Mount Logan
May 13–25, 2015 
Mount Logan is a great white whale of a mountain that rises thousands of metres out of an enormous sea of snow and ice in the Yukon Territory of Canada. At 5,959m (19,551 ft) it's the highest peak in Canada, and the second-highest peak in North America (Denali, a.k.a. Mt. McKinley, is a few hundred feet higher). But the mountain is little-known, even amongst climbers. It can't be seen from any road, and its existence was unsuspected until the late 19th century, when surveyors began mapping the surrounding peaks in the St. Elias range. Even today few people have laid eyes on it, let alone set foot on it, and only a dozen or two climbers attempt it every year, unlike the thousand or so that regularly attempt Denali.

For me Mt. Logan was something of a Moby-Dick, but fortunately not one that had cost me any limbs. My first views of the mountain were on trips to the St. Elias range in 1997 and 2001, and I'd attempted its East Ridge on 2002. On that occasion we climbed to within a day's round trip of the summit, only to retreat after being pinned down by a four-day storm and exhausting our food and fuel supplies. This time we were determined to maximize our chance of success; we chose an easier route (the King Trench) and brought almost four weeks of supplies. It also helped that my skiing had improved in the meantime; the King Trench is an ideal route for ski-mountaineering.
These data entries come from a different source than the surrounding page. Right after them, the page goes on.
-- ==== Sys2Proof/Safety.lean ====
section
/-! DEFINITION. The terms the claims are stated in: the invariant every step keeps, safe runs, the
classes of instructions the spec's whole-machine rules speak of, register-only frames with the
results as numbers, and what a line of the assembler assembles to. -/

namespace Sys2Proof

/-- The instructions that write all four flags: ADDS, SUBS, ANDS, BICS and their aliases CMP, CMN, NEGS,
TST (10_state.md R36). -/
def Instr.writesFlags : Sys2Proof.Instr → Bool
  | .halt => false
  | .addImm _ _ _ _ _ => false
  | .addsImm _ _ _ _ _ => true
  | .subImm _ _ _ _ _ => false
  | .subsImm _ _ _ _ _ => true
  | .movn _ _ _ _ => false
  | .movz _ _ _ _ => false
  | .movk _ _ _ _ => false
  | .addReg _ _ _ _ _ _ => false
  | .addsReg _ _ _ _ _ _ => true
  | .subReg _ _ _ _ _ _ => false
  | .subsReg _ _ _ _ _ _ => true
  | .andReg _ _ _ _ _ _ => false
  | .bicReg _ _ _ _ _ _ => false
  | .orrReg _ _ _ _ _ _ => false
  | .ornReg _ _ _ _ _ _ => false
  | .eorReg _ _ _ _ _ _ => false
  | .eonReg _ _ _ _ _ _ => false
  | .andsReg _ _ _ _ _ _ => true
  | .bicsReg _ _ _ _ _ _ => true
  | .madd _ _ _ _ _ => false
  | .msub _ _ _ _ _ => false
  | .ldrUoff _ _ _ _ => false
  | .strUoff _ _ _ _ => false
  | .ldrPre _ _ _ _ => false
  | .strPre _ _ _ _ => false
  | .ldrPost _ _ _ _ => false
  | .strPost _ _ _ _ => false
  | .ldrReg _ _ _ _ => false
  | .strReg _ _ _ _ => false
  | .ldrLit _ _ _ => false
  | .b _ => false
  | .bCond _ _ => false
  | .br _ => false
  | .cmpImm _ _ _ _ => true
  | .cmnImm _ _ _ _ => true
  | .negImm _ _ _ _ => false
  | .negsImm _ _ _ _ => true
  | .cmpReg _ _ _ _ _ => true
  | .cmnReg _ _ _ _ _ => true
  | .negReg _ _ _ _ _ => false
  | .negsReg _ _ _ _ _ => true
  | .tst _ _ _ _ _ => true
  | .mvn _ _ _ _ _ => false
  | .mov _ _ _ => false
  | .mul _ _ _ _ => false
  | .mneg _ _ _ _ => false
  | .bEq _ => false
  | .bNe _ => false
  | .bGe _ => false
  | .bLt _ => false
  | .bGt _ => false
  | .bLe _ => false
  | .bAl _ => false

/-- STR in its four forms (43_load_store.md R321, R323, R325, R327). -/
def Instr.isStore : Sys2Proof.Instr → Bool
  | .halt => false
  | .addImm _ _ _ _ _ => false
  | .addsImm _ _ _ _ _ => false
  | .subImm _ _ _ _ _ => false
  | .subsImm _ _ _ _ _ => false
  | .movn _ _ _ _ => false
  | .movz _ _ _ _ => false
  | .movk _ _ _ _ => false
  | .addReg _ _ _ _ _ _ => false
  | .addsReg _ _ _ _ _ _ => false
  | .subReg _ _ _ _ _ _ => false
  | .subsReg _ _ _ _ _ _ => false
  | .andReg _ _ _ _ _ _ => false
  | .bicReg _ _ _ _ _ _ => false
  | .orrReg _ _ _ _ _ _ => false
  | .ornReg _ _ _ _ _ _ => false
  | .eorReg _ _ _ _ _ _ => false
  | .eonReg _ _ _ _ _ _ => false
  | .andsReg _ _ _ _ _ _ => false
  | .bicsReg _ _ _ _ _ _ => false
  | .madd _ _ _ _ _ => false
  | .msub _ _ _ _ _ => false
  | .ldrUoff _ _ _ _ => false
  | .strUoff _ _ _ _ => true
  | .ldrPre _ _ _ _ => false
  | .strPre _ _ _ _ => true
  | .ldrPost _ _ _ _ => false
  | .strPost _ _ _ _ => true
  | .ldrReg _ _ _ _ => false
  | .strReg _ _ _ _ => true
  | .ldrLit _ _ _ => false
  | .b _ => false
  | .bCond _ _ => false
  | .br _ => false
  | .cmpImm _ _ _ _ => false
  | .cmnImm _ _ _ _ => false
  | .negImm _ _ _ _ => false
  | .negsImm _ _ _ _ => false
  | .cmpReg _ _ _ _ _ => false
  | .cmnReg _ _ _ _ _ => false
  | .negReg _ _ _ _ _ => false
  | .negsReg _ _ _ _ _ => false
  | .tst _ _ _ _ _ => false
  | .mvn _ _ _ _ _ => false
  | .mov _ _ _ => false
  | .mul _ _ _ _ => false
  | .mneg _ _ _ _ => false
  | .bEq _ => false
  | .bNe _ => false
  | .bGe _ => false
  | .bLt _ => false
  | .bGt _ => false
  | .bLe _ => false
  | .bAl _ => false
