-- ==== Sys2Proof/Certificates/Slice0/Obligations.lean ====
section
/-! DEFINITION. The statements for the provers, from the spec's numbered rules. -/

section

open Sys2Proof Sys2Proof.Machine

/-! ## Decoder and encoder -/

/-- 30_encoding.md R145: every well-formed canonical instruction decodes back from its word. -/
def Obligations.DecodeOfEncodeIsTheInstruction : Prop :=
  ∀ i : Instr, i.wf = true → i.isCanonical = true → decode (encode i) = .ok i

/-- 30_encoding.md R145, second law: the instruction a word decodes to encodes to that word. -/
def Obligations.EncodeOfDecodedWordIsTheWord : Prop :=
  ∀ (v : Word) (i : Instr), decode v = .ok i →
    i.wf = true ∧ i.isCanonical = true ∧ encode i = v

/-- 30_encoding.md R136: an alias's word decodes as its canonical instruction, which runs as the alias
does; `neg rd, #imm` computes `0 - imm`.
The spec marks R136 as derived. -/
def Obligations.AliasesDecodeAndRunAsCanonical : Prop :=
  (∀ i : Instr, i.wf = true → decode (encode i) = .ok i.canonical) ∧
  (∀ i : Instr, i.canonical.isCanonical = true) ∧
  (∀ (i : Instr) (s : State), exec i s = exec i.canonical s) ∧
  (∀ (w : Width) (sh : Bool) (imm12 : BitVec 12) (rd : RegIdx) (s : State), rd ≠ zr →
    ∃ t, exec (.negImm w sh imm12 rd) s = .next t ∧
      (t.x rd).toNat = diffNat w 0 (immNat sh imm12))

/-- 30_encoding.md R126, R146: a word is accepted exactly when one row of the opcode map takes it,
that row is the decoded instruction's, no word matches two rows, and every row is reached.
The spec marks R126 as derived. -/
def Obligations.AcceptedWordsTakeExactlyOneRow : Prop :=
  (∀ (v : Word) (i : Instr), decode v = .ok i →
    opcodeMap.filter (fun r => r.takes v) = [i.row]) ∧
  (∀ v : Word, (∃ r ∈ opcodeMap, r.takes v = true) → ∃ i, decode v = .ok i) ∧
  (∀ v : Word, (opcodeMap.filter (fun r => r.takes v)).length ≤ 1) ∧
  (∀ r ∈ opcodeMap, ∃ v i, decode v = .ok i ∧ i.row = r)

/-- 30_encoding.md R102: the selector `w[28:25]` sends every word other than the terminate word to
its category, and the category fault is raised exactly for the other values. -/
def Obligations.CategorySelectorDispatches : Prop :=
  ∀ v : Word, v ≠ terminateWord →
    (v.toNat / 2 ^ 25 % 16 ∈ [8, 9] → decode v = decodeDPImm v) ∧
    (v.toNat / 2 ^ 25 % 16 ∈ [5, 13] → decode v = decodeDPReg v) ∧
    (v.toNat / 2 ^ 25 % 16 ∈ [4, 6, 12, 14] → decode v = decodeLdSt v) ∧
    (v.toNat / 2 ^ 25 % 16 ∈ [10, 11] → decode v = decodeBranch v) ∧
    (decode v = .error .category ↔ v.toNat / 2 ^ 25 % 16 ∈ [0, 1, 2, 3, 7, 15])

/-- 30_encoding.md R119, R127, R377: the condition fault and the illegal-shift fault, each exactly.
The spec marks the order, R377, as derived (D35). -/
def Obligations.ConditionAndShiftFaultsAreExact : Prop :=
  ∀ v : Word,
    (decode v = .error .condition ↔
      v.toNat / 2 ^ 24 = 0x54 ∧ v.toNat / 16 % 2 = 0 ∧ v.toNat % 16 ∉ [0, 1, 10, 11, 12, 13, 14]) ∧
    (decode v = .error .illegalShift ↔
      v.toNat / 2 ^ 24 % 32 = 11 ∧ v.toNat / 2 ^ 22 % 4 = 3 ∧ v.toNat / 2 ^ 21 % 2 = 0)

/-- Words written out from the layouts of 30_encoding.md decode to what they spell. -/
def Obligations.WrittenOutWordsDecode : Prop :=
  decode 0b1_00_100010_1_000000000001_00001_00000#32 = .ok (.addImm .w64 true 1#12 1#5 0#5) ∧
  decode 0b0_10_100101_01_1111111111111111_00000#32 = .ok (.movz .w32 1#2 0xFFFF#16 0#5) ∧
  decode 0b1_10_01011_10_0_00010_111111_00001_00000#32
    = .ok (.subReg .w64 .asr 2#5 63#6 1#5 0#5) ∧
  decode 0b0_10_01010_11_1_00010_000100_00001_00000#32
    = .ok (.eonReg .w32 .ror 2#5 4#6 1#5 0#5) ∧
  decode 0b1_00_11011000_00010_1_00011_00001_00000#32 = .ok (.msub .w64 2#5 3#5 1#5 0#5) ∧
  decode 0b1_1_111_0_0_1_0_1_000000000001_00001_00000#32 = .ok (.ldrUoff .w64 1#12 1#5 0#5) ∧
  decode 0b1_0_111_0_0_0_0_0_0_011111111_0_1_00001_00000#32
    = .ok (.strPost .w32 255#9 1#5 0#5) ∧
  decode 0b0_0_011000_1111111111111111111_00000#32 = .ok (.ldrLit .w32 0x7FFFF#19 0#5) ∧
  decode 0b01010100_0000000000000000011_0_1101#32 = .ok (.bCond 3#19 .le) ∧
  decode 0b1101011_0000_11111_000000_11110_00000#32 = .ok (.br 30#5)

/-- 00_scope.md R9: the two laws of `insert` and `extract`, and the encoder builds every word by
inserting each field into its row's fixed bits. -/
def Obligations.FieldInsertsObeyTheCodecLaws : Prop :=
  (∀ (n : Nat) (v value : BitVec n) (lo hi : Nat), lo ≤ hi → hi < n →
    (slice hi lo (insertField hi lo v value)).toNat = value.toNat % 2 ^ (hi - lo + 1) ∧
    ∀ k, k < lo ∨ hi < k → (insertField hi lo v value).getLsbD k = v.getLsbD k) ∧
  (∀ i : Instr, encode i = insertFields i.row.pattern i.fields)

/-! ## Shifter, ALU and conditions -/

/-- 00_scope.md R10: sign extension is the signed value of the field modulo 2^64, and extending again
from the same width changes nothing. -/
def Obligations.SignExtensionLaws : Prop :=
  ∀ (n : Nat) (v : BitVec n), 1 ≤ n → n ≤ 64 →
    (sext v).toNat = (if v.toNat < 2 ^ (n - 1) then v.toNat else 2 ^ 64 - 2 ^ n + v.toNat) ∧
    sext ((sext v).setWidth n) = sext v

/-- 40_execution_cycle.md R171: the four shift formulas, and a shift by 0. -/
def Obligations.ShiftFormulas : Prop :=
  (∀ (w : Width) (kind : ShiftKind) (v : BitVec w.bits) (n : Nat), n < w.bits →
    (shiftBy kind v n).toNat = shiftNat w kind n v.toNat) ∧
  (∀ (w : Width) (kind : ShiftKind) (v : BitVec w.bits), shiftBy kind v 0 = v)

/-- 40_execution_cycle.md R173: the result and flags of `AddSub` are those of `AddWithCarry`, and its
V is a sign rule. The spec marks R173 as derived. -/
def Obligations.AddSubIsAddWithCarry : Prop :=
  ∀ (w : Width) (a b : BitVec w.bits),
    addSub a b false = addWithCarry a b false ∧
    addSub a b true = addWithCarry a (~~~b) true ∧
    ((addSub a b false).2.v = true ↔ a.msb = b.msb ∧ (a + b).msb ≠ a.msb) ∧
    ((addSub a b true).2.v = true ↔ a.msb ≠ b.msb ∧ (a - b).msb ≠ a.msb)

/-- 40_execution_cycle.md R175: `MulAcc` on exact unsigned products, the same on signed ones, and no
flag written. -/
def Obligations.MultiplyAccumulateFormulas : Prop :=
  (∀ (w : Width) (a b acc : BitVec w.bits),
    (mulAcc a b acc false).toNat = (acc.toNat + a.toNat * b.toNat) % 2 ^ w.bits ∧
    ((mulAcc a b acc true).toNat : Int) = ((acc.toNat : Int) - a.toNat * b.toNat) % 2 ^ w.bits ∧
    mulAcc a b acc false = BitVec.ofInt w.bits (acc.toInt + a.toInt * b.toInt) ∧
    mulAcc a b acc true = BitVec.ofInt w.bits (acc.toInt - a.toInt * b.toInt)) ∧
  (∀ (w : Width) (rm ra rn rd : RegIdx) (s t : State),
    exec (.madd w rm ra rn rd) s = .next t ∨ exec (.msub w rm ra rn rd) s = .next t →
      t.flags = s.flags)

/-- 40_execution_cycle.md R179: after a compare, each condition is the signed comparison it names.
The spec marks R179 as derived. -/
def Obligations.ConditionsAfterCompare : Prop :=
  (∀ (w : Width) (sh : Bool) (imm12 : BitVec 12) (rn : RegIdx) (s : State),
    ∃ t, exec (.cmpImm w sh imm12 rn) s = .next t ∧
      ComparesSigned t.flags (signedAt w (regNat s w rn)) (signedAt w (immNat sh imm12))) ∧
  (∀ (w : Width) (shift : ShiftKind) (rm : RegIdx) (imm6 : BitVec 6) (rn : RegIdx) (s : State),
    arithShiftAllowed shift = true → amountFits w imm6 = true →
    ∃ t, exec (.cmpReg w shift rm imm6 rn) s = .next t ∧
      ComparesSigned t.flags (signedAt w (regNat s w rn))
        (signedAt w (shiftNat w shift imm6.toNat (regNat s w rm))))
As it turned out, the mountain was in a benign mood. We were lucky enough to have an unbroken stretch of near-perfect weather; there was no waiting to fly in or out, and we were able to get up and down in just 12 days. (This was my climbing partner Brian's first visit to the St. Elias, and he probably now thinks it's like that all the time). Other climbers that flew in a week before us weren't so lucky; they had to endure hurricane-force winds, and some of them had to abandon their attempt after their tent was shredded. Our biggest problems were having to deal with two weeks' worth of unused supplies at the end of the trip, and the extortionate cost of changing our airline tickets in order to fly home early.